▸ **Problem**
Lines that include "cldEffect" make up the answer; copy all of them from the data below.

▸ **Data extract**
====================

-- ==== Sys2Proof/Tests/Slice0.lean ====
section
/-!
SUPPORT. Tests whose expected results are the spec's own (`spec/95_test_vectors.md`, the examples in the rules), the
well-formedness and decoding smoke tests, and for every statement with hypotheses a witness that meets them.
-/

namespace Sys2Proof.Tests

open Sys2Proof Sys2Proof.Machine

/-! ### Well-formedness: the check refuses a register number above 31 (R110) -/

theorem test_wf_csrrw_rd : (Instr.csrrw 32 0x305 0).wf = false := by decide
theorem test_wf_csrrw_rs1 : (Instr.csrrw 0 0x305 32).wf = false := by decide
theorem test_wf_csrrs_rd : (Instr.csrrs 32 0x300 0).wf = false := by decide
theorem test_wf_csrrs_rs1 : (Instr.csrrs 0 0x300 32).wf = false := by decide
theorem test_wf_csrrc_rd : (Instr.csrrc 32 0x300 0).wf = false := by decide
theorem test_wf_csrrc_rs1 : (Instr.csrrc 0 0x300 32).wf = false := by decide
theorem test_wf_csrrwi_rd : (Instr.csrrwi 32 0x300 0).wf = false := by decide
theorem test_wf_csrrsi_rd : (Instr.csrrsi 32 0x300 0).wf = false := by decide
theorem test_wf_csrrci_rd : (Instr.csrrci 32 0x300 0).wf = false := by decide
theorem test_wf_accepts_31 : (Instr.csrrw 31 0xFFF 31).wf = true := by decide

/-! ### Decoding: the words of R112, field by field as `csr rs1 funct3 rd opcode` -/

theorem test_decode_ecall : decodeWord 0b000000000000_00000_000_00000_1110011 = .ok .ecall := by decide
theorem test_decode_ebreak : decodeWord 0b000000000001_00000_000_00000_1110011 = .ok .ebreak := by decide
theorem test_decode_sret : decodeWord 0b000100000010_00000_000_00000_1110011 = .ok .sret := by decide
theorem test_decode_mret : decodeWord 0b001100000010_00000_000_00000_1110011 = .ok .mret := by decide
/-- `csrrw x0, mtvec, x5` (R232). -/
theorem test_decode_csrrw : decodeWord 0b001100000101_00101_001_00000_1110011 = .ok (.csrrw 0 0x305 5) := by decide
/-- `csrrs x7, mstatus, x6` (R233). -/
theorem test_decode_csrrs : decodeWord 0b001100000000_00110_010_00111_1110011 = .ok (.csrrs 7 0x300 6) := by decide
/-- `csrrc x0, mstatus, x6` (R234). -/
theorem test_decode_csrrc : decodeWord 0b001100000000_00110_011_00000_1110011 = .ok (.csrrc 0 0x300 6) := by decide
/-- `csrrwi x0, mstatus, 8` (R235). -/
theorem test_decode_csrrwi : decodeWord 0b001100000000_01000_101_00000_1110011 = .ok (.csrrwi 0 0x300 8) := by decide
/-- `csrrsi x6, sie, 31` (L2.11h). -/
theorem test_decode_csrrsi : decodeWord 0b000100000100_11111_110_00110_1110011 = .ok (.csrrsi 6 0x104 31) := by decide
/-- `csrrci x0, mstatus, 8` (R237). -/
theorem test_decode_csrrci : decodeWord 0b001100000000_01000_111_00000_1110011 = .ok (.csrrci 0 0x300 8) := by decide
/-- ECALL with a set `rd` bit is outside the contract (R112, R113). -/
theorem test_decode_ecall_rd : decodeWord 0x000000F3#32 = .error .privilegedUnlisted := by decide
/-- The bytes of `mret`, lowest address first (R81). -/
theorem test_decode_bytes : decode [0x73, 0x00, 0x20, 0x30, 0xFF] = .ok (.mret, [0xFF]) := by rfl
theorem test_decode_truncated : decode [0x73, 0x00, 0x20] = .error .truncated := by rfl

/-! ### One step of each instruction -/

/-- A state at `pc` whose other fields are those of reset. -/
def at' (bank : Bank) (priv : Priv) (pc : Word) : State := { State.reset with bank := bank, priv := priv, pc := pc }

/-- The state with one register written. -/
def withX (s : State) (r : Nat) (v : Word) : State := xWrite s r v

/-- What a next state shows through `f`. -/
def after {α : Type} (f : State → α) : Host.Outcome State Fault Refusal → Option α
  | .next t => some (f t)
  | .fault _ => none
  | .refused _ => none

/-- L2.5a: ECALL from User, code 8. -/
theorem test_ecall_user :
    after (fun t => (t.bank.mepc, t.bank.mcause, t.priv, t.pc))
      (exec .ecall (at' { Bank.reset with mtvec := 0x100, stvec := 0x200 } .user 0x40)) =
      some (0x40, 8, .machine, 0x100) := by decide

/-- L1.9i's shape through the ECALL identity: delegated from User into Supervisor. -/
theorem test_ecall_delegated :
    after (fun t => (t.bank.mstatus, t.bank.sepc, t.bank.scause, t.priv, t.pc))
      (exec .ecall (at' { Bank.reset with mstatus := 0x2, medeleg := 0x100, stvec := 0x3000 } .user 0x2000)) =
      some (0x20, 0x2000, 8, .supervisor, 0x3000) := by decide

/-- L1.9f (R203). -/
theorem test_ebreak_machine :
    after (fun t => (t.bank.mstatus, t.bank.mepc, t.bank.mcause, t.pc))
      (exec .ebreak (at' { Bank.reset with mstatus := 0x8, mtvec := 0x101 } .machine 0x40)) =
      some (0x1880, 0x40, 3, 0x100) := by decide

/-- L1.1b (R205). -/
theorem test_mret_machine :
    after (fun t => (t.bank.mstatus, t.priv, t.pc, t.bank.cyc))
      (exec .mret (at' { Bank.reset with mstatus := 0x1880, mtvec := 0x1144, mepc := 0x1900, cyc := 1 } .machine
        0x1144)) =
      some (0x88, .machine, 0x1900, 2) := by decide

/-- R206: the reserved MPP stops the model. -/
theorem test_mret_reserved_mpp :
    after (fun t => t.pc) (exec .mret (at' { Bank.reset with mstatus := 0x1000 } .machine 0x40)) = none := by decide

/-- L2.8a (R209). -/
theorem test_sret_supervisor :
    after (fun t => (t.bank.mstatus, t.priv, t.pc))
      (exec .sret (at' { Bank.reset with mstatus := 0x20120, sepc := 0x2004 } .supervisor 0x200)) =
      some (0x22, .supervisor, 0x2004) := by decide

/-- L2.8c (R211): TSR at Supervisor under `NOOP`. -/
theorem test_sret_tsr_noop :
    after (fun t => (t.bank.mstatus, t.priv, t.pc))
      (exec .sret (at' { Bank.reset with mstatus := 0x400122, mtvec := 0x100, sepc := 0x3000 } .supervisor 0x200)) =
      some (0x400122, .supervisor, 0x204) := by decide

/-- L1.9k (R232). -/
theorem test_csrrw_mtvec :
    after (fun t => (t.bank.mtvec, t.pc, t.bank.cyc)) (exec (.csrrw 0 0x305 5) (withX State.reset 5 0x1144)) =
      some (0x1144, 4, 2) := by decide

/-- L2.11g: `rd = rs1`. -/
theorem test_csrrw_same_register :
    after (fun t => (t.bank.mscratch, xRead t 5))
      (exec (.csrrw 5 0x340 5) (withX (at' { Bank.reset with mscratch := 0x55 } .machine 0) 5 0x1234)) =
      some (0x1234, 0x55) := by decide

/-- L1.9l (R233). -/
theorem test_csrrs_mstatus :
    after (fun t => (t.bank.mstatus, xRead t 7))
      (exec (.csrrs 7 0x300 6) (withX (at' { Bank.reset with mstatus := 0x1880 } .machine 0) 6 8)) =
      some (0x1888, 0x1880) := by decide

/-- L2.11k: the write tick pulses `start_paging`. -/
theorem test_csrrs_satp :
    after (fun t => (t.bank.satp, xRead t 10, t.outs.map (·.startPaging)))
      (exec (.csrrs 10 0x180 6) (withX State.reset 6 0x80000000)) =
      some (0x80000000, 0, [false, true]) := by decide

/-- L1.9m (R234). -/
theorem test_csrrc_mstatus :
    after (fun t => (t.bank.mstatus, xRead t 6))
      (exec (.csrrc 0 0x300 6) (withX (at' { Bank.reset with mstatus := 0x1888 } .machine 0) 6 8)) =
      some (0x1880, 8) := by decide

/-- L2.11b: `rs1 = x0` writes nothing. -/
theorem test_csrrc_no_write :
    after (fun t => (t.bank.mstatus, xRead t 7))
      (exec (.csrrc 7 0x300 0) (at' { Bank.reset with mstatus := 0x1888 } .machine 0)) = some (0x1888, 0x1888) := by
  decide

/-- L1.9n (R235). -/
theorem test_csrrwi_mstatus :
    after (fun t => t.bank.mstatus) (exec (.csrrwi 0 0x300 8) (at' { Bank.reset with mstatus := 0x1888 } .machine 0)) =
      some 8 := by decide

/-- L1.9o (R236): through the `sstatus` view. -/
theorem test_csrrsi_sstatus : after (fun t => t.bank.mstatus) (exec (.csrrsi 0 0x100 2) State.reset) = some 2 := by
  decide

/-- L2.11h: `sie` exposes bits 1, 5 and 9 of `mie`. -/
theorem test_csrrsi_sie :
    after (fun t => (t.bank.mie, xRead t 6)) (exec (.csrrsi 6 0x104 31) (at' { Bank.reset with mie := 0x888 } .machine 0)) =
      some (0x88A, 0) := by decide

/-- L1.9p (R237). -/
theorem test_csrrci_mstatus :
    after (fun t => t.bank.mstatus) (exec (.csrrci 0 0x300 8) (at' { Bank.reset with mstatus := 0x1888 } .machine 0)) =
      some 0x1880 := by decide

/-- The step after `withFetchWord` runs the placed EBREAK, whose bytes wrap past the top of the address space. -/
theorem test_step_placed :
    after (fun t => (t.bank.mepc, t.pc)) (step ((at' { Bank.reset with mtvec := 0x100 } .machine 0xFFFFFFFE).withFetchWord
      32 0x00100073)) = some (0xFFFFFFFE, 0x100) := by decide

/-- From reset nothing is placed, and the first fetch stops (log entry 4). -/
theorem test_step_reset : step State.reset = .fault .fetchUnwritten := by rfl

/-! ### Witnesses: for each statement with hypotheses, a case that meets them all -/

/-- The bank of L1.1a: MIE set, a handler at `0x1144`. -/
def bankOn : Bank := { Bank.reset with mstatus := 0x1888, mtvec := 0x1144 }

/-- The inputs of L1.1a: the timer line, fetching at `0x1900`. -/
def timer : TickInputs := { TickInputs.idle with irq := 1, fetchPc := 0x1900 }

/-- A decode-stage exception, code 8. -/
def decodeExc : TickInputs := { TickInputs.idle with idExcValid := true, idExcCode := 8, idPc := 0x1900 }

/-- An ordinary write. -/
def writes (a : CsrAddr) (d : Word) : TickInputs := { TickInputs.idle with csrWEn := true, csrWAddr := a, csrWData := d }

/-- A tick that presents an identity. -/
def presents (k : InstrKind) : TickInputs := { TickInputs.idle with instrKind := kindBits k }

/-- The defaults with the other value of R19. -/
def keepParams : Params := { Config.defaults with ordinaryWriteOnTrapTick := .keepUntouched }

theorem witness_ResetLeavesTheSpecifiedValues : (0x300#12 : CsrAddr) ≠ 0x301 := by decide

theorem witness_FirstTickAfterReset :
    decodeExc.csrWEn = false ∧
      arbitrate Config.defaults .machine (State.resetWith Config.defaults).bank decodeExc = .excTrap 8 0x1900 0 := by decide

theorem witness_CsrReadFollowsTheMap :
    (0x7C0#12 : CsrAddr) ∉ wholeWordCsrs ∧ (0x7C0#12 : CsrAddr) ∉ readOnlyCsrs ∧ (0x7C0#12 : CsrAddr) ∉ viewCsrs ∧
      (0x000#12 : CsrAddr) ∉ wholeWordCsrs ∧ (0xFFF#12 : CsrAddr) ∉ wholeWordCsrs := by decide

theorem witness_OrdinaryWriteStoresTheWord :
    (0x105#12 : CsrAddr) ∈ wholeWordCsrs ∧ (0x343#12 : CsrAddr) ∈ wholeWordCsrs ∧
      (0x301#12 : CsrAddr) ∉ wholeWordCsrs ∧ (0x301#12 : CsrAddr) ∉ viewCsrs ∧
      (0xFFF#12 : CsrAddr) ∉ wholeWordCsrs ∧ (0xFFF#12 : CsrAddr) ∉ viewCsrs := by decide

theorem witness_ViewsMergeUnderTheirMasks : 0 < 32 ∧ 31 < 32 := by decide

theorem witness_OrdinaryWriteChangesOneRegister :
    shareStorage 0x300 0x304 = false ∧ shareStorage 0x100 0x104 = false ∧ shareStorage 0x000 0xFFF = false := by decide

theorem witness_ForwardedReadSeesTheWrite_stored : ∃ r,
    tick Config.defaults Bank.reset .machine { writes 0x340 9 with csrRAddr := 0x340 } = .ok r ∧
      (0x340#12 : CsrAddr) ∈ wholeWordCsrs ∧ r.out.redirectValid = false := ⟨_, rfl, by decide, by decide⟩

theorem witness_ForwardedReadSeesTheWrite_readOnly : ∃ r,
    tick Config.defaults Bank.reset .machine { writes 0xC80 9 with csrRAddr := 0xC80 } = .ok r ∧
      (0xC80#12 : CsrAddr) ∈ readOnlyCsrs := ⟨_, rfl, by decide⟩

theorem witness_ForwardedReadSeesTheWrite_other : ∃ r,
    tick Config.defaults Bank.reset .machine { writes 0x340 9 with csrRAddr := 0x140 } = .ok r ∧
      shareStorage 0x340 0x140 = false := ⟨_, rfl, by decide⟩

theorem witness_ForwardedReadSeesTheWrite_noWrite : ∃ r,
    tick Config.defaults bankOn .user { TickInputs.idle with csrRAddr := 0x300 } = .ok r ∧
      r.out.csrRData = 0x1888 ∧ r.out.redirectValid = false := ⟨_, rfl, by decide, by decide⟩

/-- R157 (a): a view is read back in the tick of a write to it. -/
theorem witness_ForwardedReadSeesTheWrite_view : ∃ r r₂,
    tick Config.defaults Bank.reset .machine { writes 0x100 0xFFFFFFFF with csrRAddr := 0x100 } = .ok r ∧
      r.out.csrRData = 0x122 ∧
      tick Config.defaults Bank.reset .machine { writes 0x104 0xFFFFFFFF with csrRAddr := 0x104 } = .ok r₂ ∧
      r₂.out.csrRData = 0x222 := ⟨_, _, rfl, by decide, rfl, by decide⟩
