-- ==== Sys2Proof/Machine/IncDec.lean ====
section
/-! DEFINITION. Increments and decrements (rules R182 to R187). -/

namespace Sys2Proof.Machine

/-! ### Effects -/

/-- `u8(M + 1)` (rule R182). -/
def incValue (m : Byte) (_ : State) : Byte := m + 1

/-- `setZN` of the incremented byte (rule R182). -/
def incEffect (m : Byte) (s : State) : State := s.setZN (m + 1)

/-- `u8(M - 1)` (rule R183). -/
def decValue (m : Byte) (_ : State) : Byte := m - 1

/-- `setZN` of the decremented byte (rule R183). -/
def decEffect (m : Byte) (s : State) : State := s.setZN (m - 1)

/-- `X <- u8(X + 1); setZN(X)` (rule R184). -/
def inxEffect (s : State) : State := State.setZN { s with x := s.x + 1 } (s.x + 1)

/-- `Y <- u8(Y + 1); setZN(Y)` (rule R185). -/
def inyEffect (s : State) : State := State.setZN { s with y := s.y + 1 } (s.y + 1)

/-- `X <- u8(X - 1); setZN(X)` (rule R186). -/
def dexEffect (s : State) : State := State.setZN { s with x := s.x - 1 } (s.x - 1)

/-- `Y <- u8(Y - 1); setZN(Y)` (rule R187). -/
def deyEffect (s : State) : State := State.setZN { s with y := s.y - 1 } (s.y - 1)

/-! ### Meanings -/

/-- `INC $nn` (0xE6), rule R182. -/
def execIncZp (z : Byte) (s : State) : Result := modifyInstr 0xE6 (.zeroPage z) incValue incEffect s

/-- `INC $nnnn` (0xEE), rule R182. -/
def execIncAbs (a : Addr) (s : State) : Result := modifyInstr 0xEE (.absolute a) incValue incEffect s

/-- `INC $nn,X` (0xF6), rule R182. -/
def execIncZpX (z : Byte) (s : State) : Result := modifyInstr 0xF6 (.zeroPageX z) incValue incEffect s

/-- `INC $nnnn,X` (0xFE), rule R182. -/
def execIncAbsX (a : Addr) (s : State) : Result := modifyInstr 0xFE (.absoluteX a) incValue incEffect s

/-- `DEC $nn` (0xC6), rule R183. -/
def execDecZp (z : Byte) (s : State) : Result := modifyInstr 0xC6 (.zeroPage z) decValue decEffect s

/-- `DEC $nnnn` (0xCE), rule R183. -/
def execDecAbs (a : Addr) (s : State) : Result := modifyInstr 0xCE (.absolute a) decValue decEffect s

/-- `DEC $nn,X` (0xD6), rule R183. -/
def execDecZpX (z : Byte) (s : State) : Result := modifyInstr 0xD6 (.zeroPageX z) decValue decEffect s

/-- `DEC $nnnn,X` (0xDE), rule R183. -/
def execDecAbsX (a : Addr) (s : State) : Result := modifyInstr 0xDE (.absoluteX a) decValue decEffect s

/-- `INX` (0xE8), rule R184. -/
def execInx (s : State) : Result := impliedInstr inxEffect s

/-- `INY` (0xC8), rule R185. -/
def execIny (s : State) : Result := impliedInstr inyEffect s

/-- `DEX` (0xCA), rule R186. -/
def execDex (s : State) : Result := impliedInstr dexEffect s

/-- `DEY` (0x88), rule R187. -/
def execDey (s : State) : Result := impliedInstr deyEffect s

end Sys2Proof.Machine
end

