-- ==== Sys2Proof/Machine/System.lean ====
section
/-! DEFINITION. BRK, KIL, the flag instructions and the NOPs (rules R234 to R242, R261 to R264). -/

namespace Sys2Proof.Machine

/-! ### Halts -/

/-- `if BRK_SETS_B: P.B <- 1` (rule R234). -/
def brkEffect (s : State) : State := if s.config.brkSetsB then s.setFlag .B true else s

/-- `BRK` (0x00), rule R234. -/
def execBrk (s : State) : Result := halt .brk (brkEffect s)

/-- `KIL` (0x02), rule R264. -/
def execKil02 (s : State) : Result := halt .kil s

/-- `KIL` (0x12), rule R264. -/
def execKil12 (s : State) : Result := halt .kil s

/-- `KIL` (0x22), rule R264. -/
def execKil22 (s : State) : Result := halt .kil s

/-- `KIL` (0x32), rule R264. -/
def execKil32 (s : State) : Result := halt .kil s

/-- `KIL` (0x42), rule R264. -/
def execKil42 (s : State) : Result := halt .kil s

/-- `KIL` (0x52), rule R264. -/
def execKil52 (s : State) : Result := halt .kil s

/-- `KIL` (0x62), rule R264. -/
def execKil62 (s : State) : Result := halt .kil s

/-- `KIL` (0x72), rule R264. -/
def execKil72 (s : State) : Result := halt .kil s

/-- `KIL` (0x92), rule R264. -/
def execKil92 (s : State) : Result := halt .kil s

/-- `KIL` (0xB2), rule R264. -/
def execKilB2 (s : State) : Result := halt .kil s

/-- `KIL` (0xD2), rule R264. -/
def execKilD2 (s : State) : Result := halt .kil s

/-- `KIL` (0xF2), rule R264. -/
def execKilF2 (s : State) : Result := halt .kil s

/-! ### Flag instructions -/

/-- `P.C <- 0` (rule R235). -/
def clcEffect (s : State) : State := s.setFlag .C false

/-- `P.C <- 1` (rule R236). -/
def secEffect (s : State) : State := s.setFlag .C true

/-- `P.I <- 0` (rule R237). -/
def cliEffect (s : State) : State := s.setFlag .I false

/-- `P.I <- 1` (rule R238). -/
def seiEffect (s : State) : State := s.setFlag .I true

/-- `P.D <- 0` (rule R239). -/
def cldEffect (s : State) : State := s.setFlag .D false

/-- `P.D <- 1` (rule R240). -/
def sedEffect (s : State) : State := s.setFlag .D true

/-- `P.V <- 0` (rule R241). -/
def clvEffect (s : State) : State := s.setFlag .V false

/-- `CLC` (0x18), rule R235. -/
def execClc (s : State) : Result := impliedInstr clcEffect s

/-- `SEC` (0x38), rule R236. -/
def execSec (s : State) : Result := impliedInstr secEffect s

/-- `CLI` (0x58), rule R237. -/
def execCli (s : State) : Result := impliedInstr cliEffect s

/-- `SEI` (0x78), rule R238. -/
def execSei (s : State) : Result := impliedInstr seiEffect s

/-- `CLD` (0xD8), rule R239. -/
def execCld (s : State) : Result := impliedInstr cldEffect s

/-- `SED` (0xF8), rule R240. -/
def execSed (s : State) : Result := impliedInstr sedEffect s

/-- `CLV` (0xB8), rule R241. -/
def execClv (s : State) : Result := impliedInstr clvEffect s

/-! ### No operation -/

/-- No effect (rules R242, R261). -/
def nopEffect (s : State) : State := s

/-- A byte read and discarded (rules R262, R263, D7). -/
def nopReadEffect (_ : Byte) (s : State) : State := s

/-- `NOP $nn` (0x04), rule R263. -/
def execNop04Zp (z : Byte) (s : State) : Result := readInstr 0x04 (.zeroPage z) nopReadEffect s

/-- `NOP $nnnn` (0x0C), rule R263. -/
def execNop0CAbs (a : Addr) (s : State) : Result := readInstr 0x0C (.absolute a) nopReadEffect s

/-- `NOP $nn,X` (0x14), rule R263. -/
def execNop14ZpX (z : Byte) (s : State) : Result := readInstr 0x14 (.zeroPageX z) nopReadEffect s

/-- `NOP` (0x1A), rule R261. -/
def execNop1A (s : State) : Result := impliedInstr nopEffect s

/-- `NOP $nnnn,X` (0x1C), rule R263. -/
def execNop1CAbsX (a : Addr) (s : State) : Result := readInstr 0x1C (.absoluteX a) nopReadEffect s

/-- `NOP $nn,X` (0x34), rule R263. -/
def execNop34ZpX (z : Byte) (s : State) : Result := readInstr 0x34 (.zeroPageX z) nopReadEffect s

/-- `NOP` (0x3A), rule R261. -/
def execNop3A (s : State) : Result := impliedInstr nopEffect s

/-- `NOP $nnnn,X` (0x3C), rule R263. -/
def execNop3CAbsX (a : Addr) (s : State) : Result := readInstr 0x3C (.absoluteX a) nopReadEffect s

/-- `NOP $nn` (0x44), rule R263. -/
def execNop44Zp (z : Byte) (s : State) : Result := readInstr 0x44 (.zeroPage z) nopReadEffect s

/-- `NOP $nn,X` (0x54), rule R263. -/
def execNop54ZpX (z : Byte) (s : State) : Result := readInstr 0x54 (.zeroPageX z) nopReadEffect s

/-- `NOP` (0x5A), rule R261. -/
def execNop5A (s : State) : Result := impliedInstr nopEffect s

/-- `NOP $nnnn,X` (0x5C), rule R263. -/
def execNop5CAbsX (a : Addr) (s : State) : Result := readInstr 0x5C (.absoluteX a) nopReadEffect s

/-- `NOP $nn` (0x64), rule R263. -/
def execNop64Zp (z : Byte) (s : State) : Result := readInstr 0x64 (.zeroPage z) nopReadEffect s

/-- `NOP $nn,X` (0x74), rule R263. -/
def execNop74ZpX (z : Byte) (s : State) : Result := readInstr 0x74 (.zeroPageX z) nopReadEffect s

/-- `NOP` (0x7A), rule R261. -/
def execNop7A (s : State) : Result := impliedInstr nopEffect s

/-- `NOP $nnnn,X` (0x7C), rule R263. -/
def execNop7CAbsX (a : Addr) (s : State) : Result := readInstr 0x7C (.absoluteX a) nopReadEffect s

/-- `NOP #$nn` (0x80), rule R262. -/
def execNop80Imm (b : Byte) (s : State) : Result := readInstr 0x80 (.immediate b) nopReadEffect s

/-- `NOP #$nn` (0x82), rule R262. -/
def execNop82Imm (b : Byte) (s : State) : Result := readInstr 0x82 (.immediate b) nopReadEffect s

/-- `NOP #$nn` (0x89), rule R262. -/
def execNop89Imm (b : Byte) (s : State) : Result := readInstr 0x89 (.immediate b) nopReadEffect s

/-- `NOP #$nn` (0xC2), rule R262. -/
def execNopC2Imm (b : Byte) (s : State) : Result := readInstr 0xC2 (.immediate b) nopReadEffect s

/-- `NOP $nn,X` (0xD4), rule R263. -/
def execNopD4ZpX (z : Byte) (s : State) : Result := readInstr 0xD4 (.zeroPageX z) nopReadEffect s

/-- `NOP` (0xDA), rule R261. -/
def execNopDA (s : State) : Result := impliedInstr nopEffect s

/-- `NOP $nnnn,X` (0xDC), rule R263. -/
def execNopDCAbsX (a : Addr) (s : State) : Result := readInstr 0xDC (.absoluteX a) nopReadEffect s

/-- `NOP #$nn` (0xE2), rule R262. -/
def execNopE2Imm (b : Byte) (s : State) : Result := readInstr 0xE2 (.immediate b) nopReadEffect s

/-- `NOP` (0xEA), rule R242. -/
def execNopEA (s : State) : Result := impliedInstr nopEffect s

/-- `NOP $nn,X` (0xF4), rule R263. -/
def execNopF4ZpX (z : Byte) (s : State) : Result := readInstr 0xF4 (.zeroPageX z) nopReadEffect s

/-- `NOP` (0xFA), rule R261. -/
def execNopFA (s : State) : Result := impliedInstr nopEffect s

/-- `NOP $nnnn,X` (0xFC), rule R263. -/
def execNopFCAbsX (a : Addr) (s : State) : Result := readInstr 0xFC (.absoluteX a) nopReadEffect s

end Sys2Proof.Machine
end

====================

▸ **Answer for the task**
def cldEffect (s : State) : State := s.setFlag .D false
def execCld (s : State) : Result := impliedInstr cldEffect s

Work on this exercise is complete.